I think this is in the wrong section, any ideas where i can re post it.

Thought this would be good to find out about.


Thanks


----------



## BeauShel (May 20, 2007)

Can you post the name of the Sire and Dam of the dog to see if someone in Australia recognises it? I have edited the name of the thread to hightlight for our australian members and moved it to breeding.


----------



## MycrazyGoldengang (Jan 15, 2008)

Thanks Carol

Bella was born 16 Febuary 2006.

SIRE name is LIEKE DECLAN MAN.

DAM name is JOYSTREAM STRADIE.

Grandparents are

SIRE name is MANTEAVA RUSTIC LADD / ALKAYS TONYS TERROR

Her breeder was a Mr S Johnson.

DAM name is BIRNAMWOOD PORTIA / KASTILJA MIA.

Hope this might help, we are interested in knowing her roots.

Thank you

Her breeder was a Mr S Johnson


----------



## rachelruth (Feb 14, 2015)

Hi Ellesimmo! 

My dog shares some relatives with yours! Her name is Pebbles, but registered as Joystream Efeldee, also bred by Mr S. Johnson, born 27/11/2002.

SIRE: Joystream Lindos 
-- Grand-sire: Joystream Guy 
------ Great grandsire: Glenyarra Heartglo
------ Great granddam: Kastilja Mia (Here!)
-- Grand-dam: Joystream Sassy
------ Great grandsire: Alykays Tonys Terror (here!)
------ Great granddam: Kastilja Beryl 

DAM: Joystream Mivago
-- Grand-sire: Alykays Tonys Terror (this one sure got around didn't he)
-- Grand-dam: Joystream Enid

Would love to know how Bella is doing!


----------



## Harleysmum (Aug 19, 2014)

There is a website called Dogster. There are a couple of Joystream dogs on there. Interestingly one is also in Singapore. I just googled Joystream Golden Retrievers. Nothing came up for the kennel but I found two dogs on Dogster. You might find reading about them interesting.


----------



## rachelruth (Feb 14, 2015)

Harleysmum said:


> There is a website called Dogster. There are a couple of Joystream dogs on there. Interestingly one is also in Singapore. I just googled Joystream Golden Retrievers. Nothing came up for the kennel but I found two dogs on Dogster. You might find reading about them interesting.

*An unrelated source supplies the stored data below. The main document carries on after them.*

-- ==== Sys2Proof/Machine/Plinths.lean ====
section
/-!
DEFINITION. Events at the plinths: projections (R226, R235 to R238), programming, retrim and retirement of arrays
(R100, R101, R137, R260, R317, R350), and the markings of VPUB and VINV (R99, R240, R241).
-/
namespace Sys2Proof.Machine

/-! ### VIEW_PROJECTION (R225, R226, R235 to R238) -/

/-- The word or operation that a request belongs to. -/
inductive Request where
  | word (w : CWord)
  | op (o : Op) (projs : List Proj) (writes : List RegWrite)

/-- The word or operation of an identity that has requests. -/
def State.request (s : State) (id : Nat) : Option Request :=
  match s.word id with
  | some w => some (.word w)
  | none =>
    match s.op id with
    | some o => match o.kind with
      | .view ps ws => some (.op o ps ws)
      | _ => none
    | none => none

def Request.team : Request → Nat
  | .word w => w.team
  | .op o _ _ => o.team

/-- Clause address and word index of a request. -/
def Request.origin : Request → DWord × Word
  | .word w => (w.clause, w.widx)
  | .op o _ _ => (o.clause, o.widx)

def Request.hint : Request → Nat
  | .word w => w.hint
  | .op o _ _ => o.hint

/-- The request of a thread. -/
def Request.proj (r : Request) (th : Nat) : Option Proj :=
  match r with
  | .word w => w.projs.find? (fun p => p.thread = th)
  | .op _ ps _ => ps.find? (fun p => p.thread = th)

/-- Replaces the request of a thread by a list: itself changed, or nothing. -/
def State.setProj (s : State) (r : Request) (th : Nat) (ps : List Proj) : State :=
  let go (l : List Proj) : List Proj := l.flatMap (fun p => if p.thread = th then ps else [p])
  match r with
  | .word w => s.setWord { w with projs := go w.projs }
  | .op o l ws => s.setOp { o with kind := .view (go l) ws }

/-- The row of a tile as FP32 elements, zero beyond the elements given (R226). -/
def tileRow (es : List Word) : List Word := (upFrom 0 32).map (fun j => es.getD j 0)

/-- XMV.t ends with its last request (R226): rows of lanes without one are +0. -/
def State.endTile (s : State) (id : Nat) : State :=
  match s.word id with
  | none => s
  | some w =>
    match w.tile with
    | none => s
    | some a =>
      if !w.projs.isEmpty then s
      else
        { s.mapTeam w.team (fun t => t.setTile a (fun i j => match w.rows.find? (fun r => r.1 = i) with
            | some r => r.2.getD j 0
            | none => 0) w.bounded) with
          words := s.words.filter (fun x => x.id ≠ id) }

/-- A request that ends with a fault (R238): it is reported, and its destinations keep what they hold; a row that stays in
its tile keeps the tile's tag (R223). -/
def State.dropProj (s : State) (r : Request) (t : Team) (p : Proj) (info : TrapInfo) : State :=
  let s := s.report r.team (t.groupOf p.thread) info
  match r with
  | .op o ps ws =>
    let rest : OpKind := .view (ps.filter (fun x => x.thread ≠ p.thread)) (ws.filter (fun x => x.thread ≠ p.thread))
    s.setOp { o with kind := rest }
  | .word w =>
    let rows := match p.tile with
      | some a => w.rows ++ [(t.laneOf p.thread, (upFrom 0 32).map (t.tileElem a (t.laneOf p.thread)))]
      | none => w.rows
    let bounded := w.bounded || (match p.tile with
      | some a => t.tileTag a
      | none => false)
    (s.setWord { w with projs := w.projs.filter (fun x => x.thread ≠ p.thread), rows := rows, bounded := bounded }).endTile
      w.id

/-- The scratch row that a request of LDVA writes. -/
def Proj.rowPlace (p : Proj) : Place :=
  { scratch := true, bytes := upFrom (p.row.getD 0) ((if vOutfmt p.view.image = 0 then 2 else 4) * p.count) }

/-- The earlier stores of the group to the row of a request commit; whether none is left (R280). -/
def State.rowReady (s : State) (r : Request) (t : Team) (p : Proj) : Bool × State :=
  match r with
  | .word _ => (true, s)
  | .op o _ _ =>
    let s := s.commitAhead t (s.storesBefore t o p.rowPlace)
    ((s.storesBefore t o p.rowPlace).isEmpty, s)

/-- A request is served: its elements reach the lane's registers, its scratch row, or its row of a tile. -/
def State.deliver (s : State) (r : Request) (t : Team) (p : Proj) (es : List Nat) (bounded : Bool) : State :=
  let bf16 := vOutfmt p.view.image = 0
  match r with
  | .op o ps ws =>
    let bytes := es.flatMap (bytesLE (if bf16 then 2 else 4))
    let s := s.writeScratch o.team (p.rowPlace.bytes.zip bytes)
    let ws := ws.map (fun x => if x.thread = p.thread then { x with tag := bounded } else x)
    s.setOp { o with kind := .view (ps.filter (fun x => x.thread ≠ p.thread)) ws }
  | .word w =>
    let projs := w.projs.filter (fun x => x.thread ≠ p.thread)
    match p.reg with
    | some d =>
      let ws := ((packElems bf16 es 16).zipIdx.map (fun x =>
        { thread := p.thread, reg := d + x.2, value := x.1, tag := bounded : RegWrite }))
      s.setWord { w with projs := projs, writes := w.writes ++ ws }
    | none =>
      (s.setWord { w with projs := projs, bounded := w.bounded || bounded,
                          rows := w.rows ++ [(t.laneOf p.thread, tileRow (es.map (asFp32 p.view.image)))] }).endTile w.id

/-- The record of a request, read at its lines as they are committed (R279, R337): a store of the thread that no release has
performed may be found or not, since nothing says when it commits. Or the fault that keeps the record from being read; none
while it has to wait. -/
def State.readRecord (s : State) (r : Request) (id : Nat) (t : Team) (p : Proj) :
    Option (Except TrapInfo (List Byte × State)) :=
  let (cl, ix) := r.origin
  if p.places.isEmpty then some (.ok (p.record, s))
  else if !p.places.all (s.gateOpen t.vi) || s.acquiring r.team p.thread id then none
  else
    match (p.places.flatMap s.physOf).find? (fun a => s.poison.contains (lineOf a)) with
    | some a => some (.error (asyncInfo 0x30 (t.mask [p.thread]) (lineOf a * 128) 0 cl ix))
    | none => some (.ok (p.places.flatMap s.placeBytes, p.places.foldl (fun s q => s.holdLines q r.hint) s))

/-- The first line of scratch with an uncorrectable error that the row of an LDVA writes in part (R103; log 100). -/
def Team.badRow (t : Team) (r : Request) (p : Proj) : Option Nat :=
  match r with
  | .word _ => none
  | .op .. => (p.rowPlace.bytes.find? (fun a =>
      t.badScratch.contains (lineOf a) && !coverLine p.rowPlace.bytes (lineOf a))).map (fun a => lineOf a * 128)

Thanks! I did find a few dogs over on Dogster; it's so exciting to think that my dog really might have relatives out there!


----------



## Sarah_85 (Dec 5, 2008)

Imp is import


----------



## Karen519 (Aug 21, 2006)

*Bella*

Bless you for adopting Bella-hope you find some of her siblings!


----------